Action item: Exactly as written, return every line of the data below.

Entries provided:
*-*-*
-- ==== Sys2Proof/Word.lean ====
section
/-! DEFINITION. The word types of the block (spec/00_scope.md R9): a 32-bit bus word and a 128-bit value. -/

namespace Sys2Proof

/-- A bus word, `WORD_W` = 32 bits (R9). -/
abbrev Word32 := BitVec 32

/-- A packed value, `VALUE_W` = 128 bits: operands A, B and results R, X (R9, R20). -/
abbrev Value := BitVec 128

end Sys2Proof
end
*-*-*
Final answer:
-- ==== Sys2Proof/Word.lean ====
section
/-! DEFINITION. The word types of the block (spec/00_scope.md R9): a 32-bit bus word and a 128-bit value. -/

namespace Sys2Proof

/-- A bus word, `WORD_W` = 32 bits (R9). -/
abbrev Word32 := BitVec 32

/-- A packed value, `VALUE_W` = 128 bits: operands A, B and results R, X (R9, R20). -/
abbrev Value := BitVec 128

end Sys2Proof
end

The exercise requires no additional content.